TASK DIRECTIONS =
Print nothing except the lines of the listing below from the line with "0x0000, fun h" to the line with "0x4280, fun h", each exactly as written, both ends included.

RECORDED INFORMATION =
--------------------------------
-- ==== Sys2Proof/Decode.lean ====
section
/-! DEFINITION. The transaction encoding (R53 to R55), the decoder of R60 with the tables of R61 to R64 written row by
row, the assembler notation of R67, and after them the encoder. Decoding is total and refuses by name. -/

namespace Sys2Proof

/-! ## Header fields (R54, R55) -/

/-- Device select values (R55). -/
def Dev.code : Dev → BitVec 2
  | .fsb => 0b00
  | .mu => 0b01
  | .sim0 => 0b10
  | .tstmr => 0b11

/-- The device a `DEV` field selects (R55). -/
def Dev.ofCode (c : BitVec 2) : Dev :=
  if c = 0b00 then .fsb else if c = 0b01 then .mu else if c = 0b10 then .sim0 else .tstmr

/-- Window size in bytes (R6, R36). -/
def Dev.span : Dev → Nat
  | .fsb => 2048
  | .mu => 4096
  | .sim0 => 4096
  | .tstmr => 1024

/-- `DEV`, bits 15:14 (R54). -/
def headerDev (h : Header) : Dev := Dev.ofCode (h.extractLsb' 14 2)

/-- `W`, bit 13 (R54). -/
def headerW (h : Header) : Bool := h.getLsbD 13

/-- `R`, bit 12, reserved (R54). -/
def headerR (h : Header) : Bool := h.getLsbD 12

/-- `OFF`, bits 11:0 (R54). -/
def headerOff (h : Header) : Nat := (h.extractLsb' 0 12).toNat

/-- `H = (DEV << 14) | (W << 13) | OFF` (R54). `OFF` has 12 bits, and R67 does not bound the offset it names: of one of
0x1000 or more the low 12 bits are kept (log entry 35: DESIGN CHOICE; no claim may read the hardware as wrapping, N10). -/
def mkHeader (d : Dev) (w : Bool) (off : Nat) : Header :=
  (d.code.setWidth 16 <<< 14) ||| ((BitVec.ofBool w).setWidth 16 <<< 13) ||| (BitVec.ofNat 12 off).setWidth 16

/-- `RD <dev>, <off>` (R67); for an offset of 0x1000 or more see mkHeader (log entry 35). -/
def Transaction.rd (d : Dev) (off : Nat) : Transaction := ⟨mkHeader d false off, 4, 0⟩

/-- `WR <dev>, <off>, <data>` (R67); for an offset of 0x1000 or more see mkHeader (log entry 35). -/
def Transaction.wr (d : Dev) (off : Nat) (v : Word) : Transaction := ⟨mkHeader d true off, 4, v⟩

/-! ## The decode tables -/

/-- The decoder's refusals (R60). -/
inductive DecodeError where
  | badSize | reservedHeaderBit | misaligned | outOfWindow
deriving DecidableEq, Repr

/-- One row of a decode table: its mask, its match, and the instruction it builds from the header and `WDATA`. -/
structure Row where
  mask : Header
  value : Header
  build : Header → Word → Instr

/-- `(H & mask) == match` (R60). -/
def Row.hits (h : Header) (r : Row) : Bool := h &&& r.mask == r.value

/-- R61. -/
def fsbRows : List Row := [
  ⟨0xFC03, 0x0000, fun h _ => .fsbRd (h.extractLsb' 2 8)⟩,
  ⟨0xFC03, 0x0400, fun h _ => .fsbRdZero (h.extractLsb' 2 8)⟩,
  ⟨0xF803, 0x2000, fun h v => .fsbWr (h.extractLsb' 2 9) v⟩]

/-- R62. -/
def muRows : List Row := [
  ⟨0xFFFF, 0x4124, fun _ _ => .muRdTsr⟩,
  ⟨0xFFFF, 0x412C, fun _ _ => .muRdRsr⟩,
  ⟨0xFFF3, 0x4280, fun h _ => .muRdRr (h.extractLsb' 2 2)⟩,
  ⟨0xF003, 0x4000, fun h _ => .muRdZero (h.extractLsb' 2 10)⟩,
  ⟨0xFFE3, 0x6200, fun h v => .muWrTr (h.extractLsb' 2 3) v⟩,
  ⟨0xF003, 0x6000, fun h v => .muWrNop (h.extractLsb' 2 10) v⟩]

/-- The mask of pattern c: offsets 0x30 and 0x34 with ten GPRs, 0x30 alone with nine (R63). -/
def gprMaskC : GprCount → Header
  | .ten => 0xFFFB
  | .nine => 0xFFFF

/-- R63. -/
def simRows (c : GprCount) : List Row := [
  ⟨0xFFFF, 0x8008, fun _ _ => .sim0RdStat⟩,
  ⟨0xFFF3, 0x8010, fun h _ => .sim0RdGprA (h.extractLsb' 2 2)⟩,
  ⟨0xFFF3, 0x8020, fun h _ => .sim0RdGprB (h.extractLsb' 2 2)⟩,
  ⟨gprMaskC c, 0x8030, fun h _ => .sim0RdGprC (h.extractLsb' 2 1)⟩,
  ⟨0xF003, 0x8000, fun h _ => .sim0RdZero (h.extractLsb' 2 10)⟩,
  ⟨0xFFF3, 0xA010, fun h v => .sim0WrGprA (h.extractLsb' 2 2) v⟩,
  ⟨0xFFF3, 0xA020, fun h v => .sim0WrGprB (h.extractLsb' 2 2) v⟩,
  ⟨gprMaskC c, 0xA030, fun h v => .sim0WrGprC (h.extractLsb' 2 1) v⟩,
  ⟨0xF003, 0xA000, fun h v => .sim0WrNop (h.extractLsb' 2 10) v⟩]

/-- R64. -/
def tstmrRows : List Row := [
  ⟨0xFFFF, 0xC000, fun _ _ => .tstmrRdLo⟩,
  ⟨0xFFFF, 0xC004, fun _ _ => .tstmrRdHi⟩,
  ⟨0xFC03, 0xC000, fun h _ => .tstmrRdZero (h.extractLsb' 2 8)⟩,
  ⟨0xFC03, 0xE000, fun h v => .tstmrWrNop (h.extractLsb' 2 8) v⟩]

/-- The decode table of a device, in table order (R61 to R64). -/
def decodeTable (c : GprCount) : Dev → List Row
  | .fsb => fsbRows
  | .mu => muRows
  | .sim0 => simRows c
  | .tstmr => tstmrRows

/-! ## Decoding -/

/-- The refusal checks of R60, in the order given there. -/
def checkTransaction (t : Transaction) : Option DecodeError :=
  if t.size ≠ 4 then some .badSize
  else if headerR t.header then some .reservedHeaderBit
  else if t.header.extractLsb' 0 2 ≠ 0 then some .misaligned
  else if headerOff t.header ≥ (headerDev t.header).span then some .outOfWindow
  else none

/-- R60, with P_SIM0_GPR_COUNT as an argument. The last line is not reached: each table ends in a row that takes what
is left of its window (R71). -/
def decodeWith (c : GprCount) (t : Transaction) : Except DecodeError Instr :=
  match checkTransaction t with
  | some e => .error e
  | none =>
    match (decodeTable c (headerDev t.header)).find? (Row.hits t.header) with
    | some r => .ok (r.build t.header t.wdata)
    | none => .error .outOfWindow

/-- R60, with the decided P_SIM0_GPR_COUNT (D19). -/
def decode (t : Transaction) : Except DecodeError Instr := decodeWith Config.gprCount t

/-- The transaction whose bits are `w`, numbered as the opcode table numbers them: the header in bits 15:0, `WDATA` in
bits 47:16, every bit above `nbits` zero, `SZ = 4` (log entry 27). -/
def Transaction.ofTableWord (nbits w : Nat) : Transaction :=
  let b := w % 2 ^ nbits
  ⟨BitVec.ofNat 16 b, 4, BitVec.ofNat 32 (b >>> 16)⟩

/-- What the decoder reads from an instruction whose bits are `w`; none where it refuses. -/
def decodeTableWord (nbits w : Nat) : Option Instr :=
  match decode (Transaction.ofTableWord nbits w) with
  | .ok i => some i
  | .error _ => none

/-! ## Encoding -/

/-- The device an instruction addresses. -/
def Instr.dev : Instr → Dev
  | .fsbRd _ | .fsbRdZero _ | .fsbWr _ _ => .fsb
  | .muRdTsr | .muRdRsr | .muRdRr _ | .muRdZero _ | .muWrTr _ _ | .muWrNop _ _ => .mu
  | .sim0RdStat | .sim0RdGprA _ | .sim0RdGprB _ | .sim0RdGprC _ | .sim0RdZero _ => .sim0
  | .sim0WrGprA _ _ | .sim0WrGprB _ _ | .sim0WrGprC _ _ | .sim0WrNop _ _ => .sim0
  | .tstmrRdLo | .tstmrRdHi | .tstmrRdZero _ | .tstmrWrNop _ _ => .tstmr

/-- A field of the pattern laid at bit 2 of the header (R61 to R64: every index or ignored field starts there). -/
def fieldAt2 {n : Nat} (x : BitVec n) : Header := x.setWidth 16 <<< 2

/-- The header of an instruction: the match value of its row with its field filled in (R61 to R64). -/
def Instr.header : Instr → Header
  | .fsbRd i => 0x0000 ||| fieldAt2 i
  | .fsbRdZero o => 0x0400 ||| fieldAt2 o
  | .fsbWr o _ => 0x2000 ||| fieldAt2 o
  | .muRdTsr => 0x4124
  | .muRdRsr => 0x412C
  | .muRdRr n => 0x4280 ||| fieldAt2 n
  | .muRdZero o => 0x4000 ||| fieldAt2 o
  | .muWrTr n _ => 0x6200 ||| fieldAt2 n
  | .muWrNop o _ => 0x6000 ||| fieldAt2 o
  | .sim0RdStat => 0x8008
  | .sim0RdGprA i => 0x8010 ||| fieldAt2 i
  | .sim0RdGprB i => 0x8020 ||| fieldAt2 i
  | .sim0RdGprC i => 0x8030 ||| fieldAt2 i
  | .sim0RdZero o => 0x8000 ||| fieldAt2 o
  | .sim0WrGprA i _ => 0xA010 ||| fieldAt2 i
  | .sim0WrGprB i _ => 0xA020 ||| fieldAt2 i
  | .sim0WrGprC i _ => 0xA030 ||| fieldAt2 i
  | .sim0WrNop o _ => 0xA000 ||| fieldAt2 o
  | .tstmrRdLo => 0xC000
  | .tstmrRdHi => 0xC004
  | .tstmrRdZero o => 0xC000 ||| fieldAt2 o
  | .tstmrWrNop o _ => 0xE000 ||| fieldAt2 o

/-- `WDATA` of an instruction; a read has none and is encoded with 0 there (R53). -/
def Instr.wdata : Instr → Word
  | .fsbWr _ v | .muWrTr _ v | .muWrNop _ v => v
  | .sim0WrGprA _ v | .sim0WrGprB _ v | .sim0WrGprC _ v | .sim0WrNop _ v => v
  | .tstmrWrNop _ v => v
  | .fsbRd _ | .fsbRdZero _ | .muRdTsr | .muRdRsr | .muRdRr _ | .muRdZero _ => 0
  | .sim0RdStat | .sim0RdGprA _ | .sim0RdGprB _ | .sim0RdGprC _ | .sim0RdZero _ => 0
  | .tstmrRdLo | .tstmrRdHi | .tstmrRdZero _ => 0

/-- The transaction of an instruction. -/
def encode (i : Instr) : Transaction := ⟨i.header, 4, i.wdata⟩

end Sys2Proof
end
--------------------------------
RESPONSE FOR THIS EXERCISE =
  ⟨0xFC03, 0x0000, fun h _ => .fsbRd (h.extractLsb' 2 8)⟩,
  ⟨0xFC03, 0x0400, fun h _ => .fsbRdZero (h.extractLsb' 2 8)⟩,
  ⟨0xF803, 0x2000, fun h v => .fsbWr (h.extractLsb' 2 9) v⟩]

/-- R62. -/
def muRows : List Row := [
  ⟨0xFFFF, 0x4124, fun _ _ => .muRdTsr⟩,
  ⟨0xFFFF, 0x412C, fun _ _ => .muRdRsr⟩,
  ⟨0xFFF3, 0x4280, fun h _ => .muRdRr (h.extractLsb' 2 2)⟩,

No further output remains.